Namun, para pengamat juga mengingatkan bahwa “pemangkasan manajer” bukan solusi universal. Tidak semua sektor bisa serta-merta mengadopsi struktur datar. Industri-industri yang sangat regulatif atau padat modal, seperti perbankan dan manufaktur, masih memerlukan lapisan pengawasan yang ketat. Bahkan di perusahaan teknologi yang dikenal fleksibel, hilangnya peran manajer bisa menimbulkan kebingungan arah bila komunikasi dan koordinasi tidak diatur dengan baik.
Dunia kerja tampaknya akan menemukan bentuk baru yang hibrida. Bukan berarti peran manajer hilang sepenuhnya, melainkan bergeser menjadi lebih strategis. Manajer masa depan dituntut untuk menjadi fasilitator dan pelatih, bukan sekadar pengawas. Mereka akan lebih fokus pada pengembangan bakat, menjaga semangat tim, serta membangun budaya organisasi yang sehat. Dengan begitu, manajer tetap memainkan peran vital, meskipun jumlahnya lebih sedikit dari masa lalu.
Perubahan radikal yang kini terjadi di Amazon, Bank of America, dan banyak korporasi lain di Amerika adalah cerminan dari dinamika global. Struktur organisasi yang lebih datar mungkin menimbulkan kegelisahan bagi sebagian pekerja, tetapi juga membuka peluang terciptanya lingkungan kerja yang lebih lincah, transparan, dan inovatif. Yang jelas, dunia kerja sedang memasuki babak baru, di mana hubungan antara pekerja dan manajer tidak lagi sama seperti satu dekade lalu.

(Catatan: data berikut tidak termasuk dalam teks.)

-- ==== Sys2Proof/Laws/State.lean ====
section
/-!
SUPPORT. Each basic update of the package, field by field: the field it changes holds what it says, and every other field and
every read of one is as it was. All are true by `rfl`, but for reads at a key that an update has just put.
-/
namespace Sys2Proof.Machine

/-! The commands that wait are no part of the package -/


/-! setRaw -/

@[simp] theorem Dev.setRaw_fuse (d : Dev) (k : RKey) (w : Nat) : (d.setRaw k w).fuse = d.fuse := rfl
@[simp] theorem Dev.setRaw_pw (d : Dev) (k : RKey) (w : Nat) : (d.setRaw k w).pw = d.pw := rfl
@[simp] theorem Dev.setRaw_aon (d : Dev) (k : RKey) (w : Nat) : (d.setRaw k w).aon = d.aon := rfl
@[simp] theorem Dev.setRaw_rf_now (d : Dev) (k : RKey) (w : Nat) : (d.setRaw k w).rf = d.rf.put k (BitVec.ofNat 32 w) := rfl
@[simp] theorem Dev.setRaw_capt (d : Dev) (k : RKey) (w : Nat) : (d.setRaw k w).capt = d.capt := rfl
@[simp] theorem Dev.setRaw_held (d : Dev) (k : RKey) (w : Nat) : (d.setRaw k w).held = d.held := rfl
@[simp] theorem Dev.setRaw_free (d : Dev) (k : RKey) (w : Nat) : (d.setRaw k w).free = d.free := rfl
@[simp] theorem Dev.setRaw_mem (d : Dev) (k : RKey) (w : Nat) : (d.setRaw k w).mem = d.mem := rfl
@[simp] theorem Dev.setRaw_unwritten (d : Dev) (k : RKey) (w : Nat) : (d.setRaw k w).unwritten = d.unwritten := rfl
@[simp] theorem Dev.setRaw_errs (d : Dev) (k : RKey) (w : Nat) : (d.setRaw k w).errs = d.errs := rfl
@[simp] theorem Dev.setRaw_lcnt (d : Dev) (k : RKey) (w : Nat) : (d.setRaw k w).lcnt = d.lcnt := rfl
@[simp] theorem Dev.setRaw_cores (d : Dev) (k : RKey) (w : Nat) : (d.setRaw k w).cores = d.cores := rfl
@[simp] theorem Dev.setRaw_cells (d : Dev) (k : RKey) (w : Nat) : (d.setRaw k w).cells = d.cells := rfl
@[simp] theorem Dev.setRaw_cellPart (d : Dev) (k : RKey) (w : Nat) : (d.setRaw k w).cellPart = d.cellPart := rfl
@[simp] theorem Dev.setRaw_tmb (d : Dev) (k : RKey) (w : Nat) : (d.setRaw k w).tmb = d.tmb := rfl
@[simp] theorem Dev.setRaw_waits (d : Dev) (k : RKey) (w : Nat) : (d.setRaw k w).waits = d.waits := rfl
@[simp] theorem Dev.setRaw_swGen (d : Dev) (k : RKey) (w : Nat) : (d.setRaw k w).swGen = d.swGen := rfl
@[simp] theorem Dev.setRaw_ctl (d : Dev) (k : RKey) (w : Nat) : (d.setRaw k w).ctl = d.ctl := rfl
@[simp] theorem Dev.setRaw_net (d : Dev) (k : RKey) (w : Nat) : (d.setRaw k w).net = d.net := rfl
@[simp] theorem Dev.setRaw_sqn (d : Dev) (k : RKey) (w : Nat) : (d.setRaw k w).sqn = d.sqn := rfl
@[simp] theorem Dev.setRaw_engs (d : Dev) (k : RKey) (w : Nat) : (d.setRaw k w).engs = d.engs := rfl
@[simp] theorem Dev.setRaw_unfs (d : Dev) (k : RKey) (w : Nat) : (d.setRaw k w).unfs = d.unfs := rfl
@[simp] theorem Dev.setRaw_dsps (d : Dev) (k : RKey) (w : Nat) : (d.setRaw k w).dsps = d.dsps := rfl
@[simp] theorem Dev.setRaw_bq (d : Dev) (k : RKey) (w : Nat) : (d.setRaw k w).bq = d.bq := rfl
@[simp] theorem Dev.setRaw_rdq (d : Dev) (k : RKey) (w : Nat) : (d.setRaw k w).rdq = d.rdq := rfl
@[simp] theorem Dev.setRaw_wrq (d : Dev) (k : RKey) (w : Nat) : (d.setRaw k w).wrq = d.wrq := rfl
@[simp] theorem Dev.setRaw_rows (d : Dev) (k : RKey) (w : Nat) : (d.setRaw k w).rows = d.rows := rfl
@[simp] theorem Dev.setRaw_hbm (d : Dev) (k : RKey) (w : Nat) : (d.setRaw k w).hbm = d.hbm := rfl
@[simp] theorem Dev.setRaw_narrow (d : Dev) (k : RKey) (w : Nat) : (d.setRaw k w).narrow = d.narrow := rfl
@[simp] theorem Dev.setRaw_conv (d : Dev) (k : RKey) (w : Nat) : (d.setRaw k w).conv = d.conv := rfl
@[simp] theorem Dev.setRaw_merge (d : Dev) (k : RKey) (w : Nat) : (d.setRaw k w).merge = d.merge := rfl
@[simp] theorem Dev.setRaw_scrub (d : Dev) (k : RKey) (w : Nat) : (d.setRaw k w).scrub = d.scrub := rfl
@[simp] theorem Dev.setRaw_wback (d : Dev) (k : RKey) (w : Nat) : (d.setRaw k w).wback = d.wback := rfl
@[simp] theorem Dev.setRaw_stest (d : Dev) (k : RKey) (w : Nat) : (d.setRaw k w).stest = d.stest := rfl
@[simp] theorem Dev.setRaw_zfill (d : Dev) (k : RKey) (w : Nat) : (d.setRaw k w).zfill = d.zfill := rfl
@[simp] theorem Dev.setRaw_memtest (d : Dev) (k : RKey) (w : Nat) : (d.setRaw k w).memtest = d.memtest := rfl
@[simp] theorem Dev.setRaw_krg (d : Dev) (k : RKey) (w : Nat) : (d.setRaw k w).krg = d.krg := rfl
@[simp] theorem Dev.setRaw_krgP (d : Dev) (k : RKey) (w : Nat) : (d.setRaw k w).krgP = d.krgP := rfl
@[simp] theorem Dev.setRaw_drains (d : Dev) (k : RKey) (w : Nat) : (d.setRaw k w).drains = d.drains := rfl
@[simp] theorem Dev.setRaw_stwIo (d : Dev) (k : RKey) (w : Nat) : (d.setRaw k w).stwIo = d.stwIo := rfl
@[simp] theorem Dev.setRaw_flinks (d : Dev) (k : RKey) (w : Nat) : (d.setRaw k w).flinks = d.flinks := rfl
@[simp] theorem Dev.setRaw_knks (d : Dev) (k : RKey) (w : Nat) : (d.setRaw k w).knks = d.knks := rfl
@[simp] theorem Dev.setRaw_knkPend (d : Dev) (k : RKey) (w : Nat) : (d.setRaw k w).knkPend = d.knkPend := rfl
@[simp] theorem Dev.setRaw_mapUpd (d : Dev) (k : RKey) (w : Nat) : (d.setRaw k w).mapUpd = d.mapUpd := rfl
@[simp] theorem Dev.setRaw_sites (d : Dev) (k : RKey) (w : Nat) : (d.setRaw k w).sites = d.sites := rfl
@[simp] theorem Dev.setRaw_alert (d : Dev) (k : RKey) (w : Nat) : (d.setRaw k w).alert = d.alert := rfl
@[simp] theorem Dev.setRaw_tripN (d : Dev) (k : RKey) (w : Nat) : (d.setRaw k w).tripN = d.tripN := rfl
@[simp] theorem Dev.setRaw_irqs (d : Dev) (k : RKey) (w : Nat) : (d.setRaw k w).irqs = d.irqs := rfl
@[simp] theorem Dev.setRaw_lanes (d : Dev) (k : RKey) (w : Nat) : (d.setRaw k w).lanes = d.lanes := rfl
@[simp] theorem Dev.setRaw_ports (d : Dev) (k : RKey) (w : Nat) : (d.setRaw k w).ports = d.ports := rfl
@[simp] theorem Dev.setRaw_eths (d : Dev) (k : RKey) (w : Nat) : (d.setRaw k w).eths = d.eths := rfl
@[simp] theorem Dev.setRaw_qps (d : Dev) (k : RKey) (w : Nat) : (d.setRaw k w).qps = d.qps := rfl
@[simp] theorem Dev.setRaw_mbxIn (d : Dev) (k : RKey) (w : Nat) : (d.setRaw k w).mbxIn = d.mbxIn := rfl
@[simp] theorem Dev.setRaw_stews (d : Dev) (k : RKey) (w : Nat) : (d.setRaw k w).stews = d.stews := rfl
@[simp] theorem Dev.setRaw_parts (d : Dev) (k : RKey) (w : Nat) : (d.setRaw k w).parts = d.parts := rfl
@[simp] theorem Dev.setRaw_wards (d : Dev) (k : RKey) (w : Nat) : (d.setRaw k w).wards = d.wards := rfl
@[simp] theorem Dev.setRaw_pws (d : Dev) (k : RKey) (w : Nat) : (d.setRaw k w).pws = d.pws := rfl
@[simp] theorem Dev.setRaw_chunks (d : Dev) (k : RKey) (w : Nat) : (d.setRaw k w).chunks = d.chunks := rfl
@[simp] theorem Dev.setRaw_i3c (d : Dev) (k : RKey) (w : Nat) : (d.setRaw k w).i3c = d.i3c := rfl
@[simp] theorem Dev.setRaw_i3cOut (d : Dev) (k : RKey) (w : Nat) : (d.setRaw k w).i3cOut = d.i3cOut := rfl
@[simp] theorem Dev.setRaw_flash (d : Dev) (k : RKey) (w : Nat) : (d.setRaw k w).flash = d.flash := rfl
@[simp] theorem Dev.setRaw_read_coreAt (d : Dev) (k : RKey) (w : Nat) (q : Nat) : (d.setRaw k w).coreAt q = d.coreAt q := rfl
@[simp] theorem Dev.setRaw_read_cellAt (d : Dev) (k : RKey) (w : Nat) (q : Nat) : (d.setRaw k w).cellAt q = d.cellAt q := rfl
@[simp] theorem Dev.setRaw_read_partOf (d : Dev) (k : RKey) (w : Nat) (q : Nat) : (d.setRaw k w).partOf q = d.partOf q := rfl
@[simp] theorem Dev.setRaw_read_tumbler (d : Dev) (k : RKey) (w : Nat) (die' j : Nat) : (d.setRaw k w).tumbler die' j = d.tumbler die' j := rfl
@[simp] theorem Dev.setRaw_read_eng (d : Dev) (k : RKey) (w : Nat) (die' e' : Nat) : (d.setRaw k w).eng die' e' = d.eng die' e' := rfl
@[simp] theorem Dev.setRaw_read_unfAt (d : Dev) (k : RKey) (w : Nat) (die' e' : Nat) : (d.setRaw k w).unfAt die' e' = d.unfAt die' e' := rfl
@[simp] theorem Dev.setRaw_read_dsp (d : Dev) (k : RKey) (w : Nat) (q : Nat) : (d.setRaw k w).dsp q = d.dsp q := rfl
@[simp] theorem Dev.setRaw_read_eth (d : Dev) (k : RKey) (w : Nat) (die' e' : Nat) : (d.setRaw k w).eth die' e' = d.eth die' e' := rfl
@[simp] theorem Dev.setRaw_read_hbmAt (d : Dev) (k : RKey) (w : Nat) (die' e' : Nat) : (d.setRaw k w).hbmAt die' e' = d.hbmAt die' e' := rfl
@[simp] theorem Dev.setRaw_read_flink (d : Dev) (k : RKey) (w : Nat) (die' e' : Nat) : (d.setRaw k w).flink die' e' = d.flink die' e' := rfl
@[simp] theorem Dev.setRaw_read_knk (d : Dev) (k : RKey) (w : Nat) (q : Nat) : (d.setRaw k w).knk q = d.knk q := rfl
@[simp] theorem Dev.setRaw_read_lane (d : Dev) (k : RKey) (w : Nat) (die' e' : Nat) : (d.setRaw k w).lane die' e' = d.lane die' e' := rfl
@[simp] theorem Dev.setRaw_read_port (d : Dev) (k : RKey) (w : Nat) (q : Nat) : (d.setRaw k w).port q = d.port q := rfl
@[simp] theorem Dev.setRaw_read_qp (d : Dev) (k : RKey) (w : Nat) (q : Nat) : (d.setRaw k w).qp q = d.qp q := rfl
@[simp] theorem Dev.setRaw_read_stew (d : Dev) (k : RKey) (w : Nat) (q : Nat) : (d.setRaw k w).stew q = d.stew q := rfl
@[simp] theorem Dev.setRaw_read_site (d : Dev) (k : RKey) (w : Nat) (q : Nat) : (d.setRaw k w).site q = d.site q := rfl
@[simp] theorem Dev.setRaw_read_ward (d : Dev) (k : RKey) (w : Nat) (q : Nat) : (d.setRaw k w).ward q = d.ward q := rfl
@[simp] theorem Dev.setRaw_read_tick (d : Dev) (k : RKey) (w : Nat) (q : Nat) : (d.setRaw k w).tick q = d.tick q := rfl
@[simp] theorem Dev.setRaw_read_pwOf (d : Dev) (k : RKey) (w : Nat) (q : Nat) : (d.setRaw k w).pwOf q = d.pwOf q := rfl
@[simp] theorem Dev.setRaw_read_aonUp (d : Dev) (k : RKey) (w : Nat) (q : Nat) : (d.setRaw k w).aonUp q = d.aonUp q := rfl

Dalam konteks Indonesia, tren perusahaan besar di Amerika Serikat yang mengurangi jumlah manajer dan memperbesar struktur tim memiliki relevansi penting. Di Indonesia, terutama pada perusahaan teknologi, e-commerce, dan sektor jasa keuangan digital, restrukturisasi organisasi juga mulai terlihat. Beberapa perusahaan startup lokal yang sebelumnya memiliki struktur manajerial berlapis kini lebih condong ke arah tim ramping dengan fokus pada efisiensi biaya dan kecepatan eksekusi. Hal ini dipengaruhi oleh kebutuhan menekan biaya operasional di tengah persaingan ketat, sekaligus mengikuti tren global yang menekankan penggunaan teknologi, otomatisasi, dan kecerdasan buatan dalam mengelola alur kerja. Jika di Amerika Serikat Amazon dan Bank of America mengarah pada pengurangan manajerial, di Indonesia kita dapat melihat paralel pada langkah-langkah unicorn seperti Gojek dan Tokopedia yang pasca-merger lebih menekankan integrasi teknologi untuk menggantikan fungsi manajerial tradisional.
Namun, perbedaan konteks tetap ada. Di Indonesia, hubungan personal antara atasan dan bawahan masih menjadi elemen penting dalam budaya kerja. Banyak karyawan masih memandang kehadiran manajer sebagai simbol stabilitas, pembimbingan, dan jembatan komunikasi. Jika tren pengurangan manajer dilakukan terlalu cepat, ada risiko menurunnya motivasi kerja dan keterikatan karyawan. Di sisi lain, generasi muda di pasar tenaga kerja Indonesia semakin terbuka pada pola kerja lebih mandiri dengan arahan minimal, sejalan dengan meningkatnya ekonomi digital. Maka, transformasi organisasi di Indonesia kemungkinan akan berjalan secara hybrid: perusahaan besar tetap menjaga lapisan manajerial secukupnya untuk menjaga budaya kerja dan relasi, sementara perusahaan teknologi dan startup akan lebih agresif mengadopsi model organisasi datar untuk mengoptimalkan produktivitas.